Lithium ion batteries have a life span based in something called cycles. A cycle is when you end up going through a full charge, even if it happens in increments. For example, if you go down to 80% charge, charge it up, and then go down to 50% charge, charge it up again, and then go down to 70% charge you'll have used up one cycle since you used up 20% and then 50% and then 30% for a total of 100%. This is why it's good to plug your phone in when you can to save cycles.


Lithium ion batteries also tend to like shallow charges, so again, if it's convenient, you'll want to charge it up when it gets between 80% and 40% left on your battery. Again, this is just something they like, but you won't be doing significant damage to your battery if you let it run all the way down or top it off when it's only down about 5% or 10%.

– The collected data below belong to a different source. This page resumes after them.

/-- An order of a writer at a scope reaches a party (R235, R236). -/
def scopeReaches (sc : Scope) (src k : CoreId) : Bool :=
  match sc with
  | .core => decide (src = k)
  | .clu => decide (clusterOf src = clusterOf k)
  | .vat => decide (clusterOf src / 2 = clusterOf k / 2)
  | _ => true

/-- Stores that an ordering state meets in the bundle of an age are counted from there on (R249). -/
def Ordering.observe (o : Ordering) (ids : List Nat) (age : Nat) : Ordering :=
  { o with
    seen := o.seen.map (fun e => if e.1 ∈ ids then (e.1, Nat.min e.2 age) else e) ++
      (ids.eraseDups.filter (fun i => decide (i ∉ idsOf o.seen))).map (fun i => (i, age)) }

/-- Adds pending stores of others, met in the bundle of an age, to those that a release of a core covers (R249). -/
def Core.observe (c : Core) (ids : List Nat) (age : Nat) : Core := { c with ord := c.ord.observe ids age }

/-- The stores that a release of a core covers (R245, R249). -/
def Ordering.covered (o : Ordering) : List Nat := idsOf o.own ++ idsOf o.seen

/-- An ordering state as an order before the bundle of an age meets it: what earlier bundles have left (R105, R190). -/
def Ordering.before (o : Ordering) (age : Nat) : Ordering :=
  { o with
    own := o.own.filter (fun e => decide (e.2 < age)), seen := o.seen.filter (fun e => decide (e.2 < age))
    lost := o.lost.filter (fun a => decide (a < age)) }

/-- What a write with an order carries, by a party in an ordering state, in the bundle of an age (R244, R245): as a release the stores that
it covers, and those of the release fences before it. -/
def State.writeCarries (s : State) (o : Ordering) (os : Option OrdScope) (age : Nat) : List (Scope × Nat) :=
  let own := match os with
    | some os => if Order.isRel os.ord then (o.before age).covered.map (fun i => (os.scope, i)) else []
    | none => []
  (own ++ o.rel).filter (fun e => s.isPending e.2)

/-- The carries as the cluster store of a cluster shows them (R243, R249): those of the homes and the scratchpads, of its stale copies, and
of its own pending stores in order. -/
def State.carriesSeen (s : State) (cl : Nat) : List Carry :=
  (s.stores.filter (fun x => decide (clusterOf x.src = cl))).foldl
    (fun l x => carryOver l x.src x.writer x.pa x.bytes.length x.rmw x.carried)
    ((s.stale.filter (fun y => decide (cl ∈ y.cls))).foldr (fun y l => l.flatMap (fun e => e.cut y.pa y.old.length) ++ y.carry) s.carry)

/-- The stores that n bytes carry to a core (R245). -/
def State.carriedTo (s : State) (k : CoreId) (pa n : Nat) : List Nat :=
  ((s.carriesSeen (clusterOf k)).filter (fun e => overlap e.pa e.n pa n)).flatMap (fun e =>
    (e.ids.filter (fun i => scopeReaches i.1 e.src k)).map (·.2))

/-- A core has read n bytes: what they carry waits for its acquire (R245). -/
def State.hear (s : State) (k : CoreId) (pa n : Nat) : State :=
  { s with heard := s.heard ++ ((s.carriedTo k pa n).filter s.isPending).map (fun i => (k, Hearing.store i)) }

/-- The scratchpad byte at an offset of a core, as what carries stores: no physical address (R237). -/
def scratchKey (k : CoreId) (off : Nat) : Nat := 2 ^ 60 + (clusterOf k * 64 + coreNumber k) * 2 ^ 22 + off

/-- A write of n bytes of a scratchpad by a core's party, in its place among the writes of these bytes (R243, R245). -/
def State.carryScratch (s : State) (k target : CoreId) (off n : Nat) (rmw : Bool) (ids : List (Scope × Nat)) : State :=
  { s with carry := s.liveCarry (carryOver s.carry k (s.writer k .window) (scratchKey target off) n rmw ids) }

/-- The stores that the scratchpad of a core carries to another: those written there with a release, and those of the owner's own release
fences (R245). -/
def State.scratchCarries (s : State) (k j : CoreId) : List Nat :=
  s.carriedTo k (scratchKey j 0) (2 ^ 22) ++ ((s.core j).ord.rel.filter (fun e => scopeReaches e.1 j k)).map (·.2)

/-- A core acquires in the bundle of an age (R244, R245): what it has read carries, and what its own scratchpad does, its later releases
cover. -/
def State.acquire (s : State) (k : CoreId) (age : Nat) : State :=
  let ids := s.scratchCarries k k ++ (s.heard.filter (fun e => decide (e.1 = k))).flatMap (fun e =>
    match e.2 with
    | .store i => [i]
    | .scratch j => s.scratchCarries k j)
  let s := { s with heard := s.heard.filter (fun e => decide (e.1 ≠ k)) }
  s.setCore ((s.core k).observe (ids.filter (fun i => s.isPending i && decide (i ∉ idsOf (s.core k).ord.own))) age)

/-- A core's own stores that are not performed everywhere, with a new one (R249). -/
def State.addOwn (s : State) (o : Ordering) (id age : Nat) : Ordering := { o with own := o.own.filter (fun e => s.isPending e.1) ++ [(id, age)] }

/-- A new store counts among those of its core (R249, R250): one of an access among its own, a write-back among those that its releases
cover besides. -/
def State.countStore (s : State) (c : Core) (by' : StoreBy) (vat : Nat) : Core :=
  match by' with
  | .access a => { c with ord := { s.addOwn c.ord s.ids a with marks := insertNew vat c.ord.marks } }
  | .window => ({ c with ord := { c.ord with marks := insertNew vat c.ord.marks } } : Core).observe [s.ids] c.age
  | .engine _ => c

/-- A store of bytes within a line by a core's party, or by the engine of its command, with what it carries: it becomes pending and is
counted on its routers (R249, R250). A store whose home is fenced is lost, and fails the releases that count it (R254). -/
def State.storeAs (s : State) (k : CoreId) (by' : StoreBy) (x : Xlat) (bs : List (BitVec 8)) (psn : Bool) (ids : List (Scope × Nat)) : State :=
  let c := s.core k
  if s.fenced x.pa then s.setCore (c.loseStore by')
  else
    let w := s.writer k by'
    let s := s.setCore (s.countStore c by' (homeOf x.pa))
    { s with stores := s.stores ++ [⟨s.ids, k, by'.eng, x.pa, bs, x.label, psn, w, false, ids⟩], ids := s.ids + 1 }

/-- A store of bytes within a line by a core, with an order, in the bundle of an age (R132, R249). -/
def State.storeGlobal (s : State) (k : CoreId) (x : Xlat) (bs : List (BitVec 8)) (os : Option OrdScope) (age : Nat) : State :=
  s.storeAs k (.access age) x bs false (s.writeCarries (s.core k).ord os age)

/-- The write of an atomic, which its home orders at once; it counts among the core's stores until it is performed everywhere (R238,
R249). -/
def State.storeAtomic (s : State) (k : CoreId) (x : Xlat) (bs : List (BitVec 8)) (os : Option OrdScope) (age : Nat) : State :=
  let c := s.core k
  let y : PStore := ⟨s.ids, k, none, x.pa, bs, x.label, false, s.writer k (.access age), true, s.writeCarries c.ord os age⟩
  let s := s.setCore { c with ord := s.addOwn c.ord s.ids age }
  State.acknowledge { s with ids := s.ids + 1 } y

/-- A store of bytes within a line by a party that its home orders at once and that leaves no stale copy, with what it carries: of the queue
unit, the distributor, the memory unit (R238, R243, R249). -/
def State.storeHomeBy (s : State) (src : CoreId) (w : Writer) (x : Xlat) (bs : List (BitVec 8)) (rmw : Bool) (ids : List (Scope × Nat)) : State :=
  let s := s.settle (clusterOf src) x.pa bs.length
  let s := { s with carry := s.liveCarry (carryOver s.carry src w x.pa bs.length rmw ids) }
  (s.writeLine x.label x.pa bs).dropCopies none (x.pa / 64)

/-- A store of a unit of the module at the home (R238, R249). -/
def State.storeHome (s : State) (src : CoreId) (x : Xlat) (bs : List (BitVec 8)) (rmw : Bool) : State := s.storeHomeBy src .unit x bs rmw []

/-- A read by the queue unit or the distributor: of the home (R249, R277). -/
def State.readHome (s : State) (x : Xlat) (n : Nat) : Except Cause Nat :=
  if x.psn || s.poisoned (x.pa / 64) then .error .poisonConsumed else .ok (s.plain x.label x.pa n)

/-- Reads n bytes within a line at a virtual address for a party that is no core. -/
def State.readVirtual (s : State) (p : Party) (va n : Nat) : Except Cause Nat := do
  let x ← s.translate p va Need.read
  s.readHome x n

/-- Writes n bytes within a line at a virtual address for a party that is no core. -/
def State.writeVirtual (s : State) (p : Party) (va n v : Nat) : Except Cause State := do
  let x ← s.translate p va Need.write
  pure (s.storeHome p.core x (bytesOf n v) false)

/-- Lines of a longer range at a virtual address, low bytes first: what is in each line. -/
def chunksOf (va n : Nat) : List (Nat × Nat) :=
  (linesOf va n).map (fun l => (Nat.max va (64 * l), Nat.min (va + n) (64 * l + 64) - Nat.max va (64 * l)))

/-- Reads n bytes at a virtual address for a party that is no core, line by line. -/
def State.readRange (s : State) (p : Party) (va n : Nat) : Except Cause Nat :=
  (chunksOf va n).foldlM (fun v c => do
    let y ← s.readVirtual p c.1 c.2
    pure (v + y * 256 ^ (c.1 - va))) 0

/-- Writes n bytes at a virtual address for a party that is no core, line by line. -/
def State.writeRange (s : State) (p : Party) (va n v : Nat) : Except Cause State :=
  (chunksOf va n).foldlM (fun s c => s.writeVirtual p c.1 c.2 (v / 256 ^ (c.1 - va))) s

/-! ### Host memory (R237): not translated here, reached by a requester's own address -/

/-- Reads n bytes of host memory. -/
def State.hostRead (s : State) (a n : Nat) : Nat := memRead s.host a n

There are two things lithium batteries don't like. One is heat, so try to keep your phone from over heating, like leaving it in a sunny car with the windows up. They other thing they don't like is losing all of their charge. This won't happen when you let your battery go down to 0% since the electronics on your battery will say you're at 0% and shutdown even though they still have some charge left. What you don't want to do is let your phone run all the way down and then store it somewhere, since your battery will lose charge even if the phone is powered off. If you want to store your phone for some length of time, make sure the battery is topped off first.


Anyone can check anything I've said by researching this on your own. The last time I read up on this, Battery University had a good article.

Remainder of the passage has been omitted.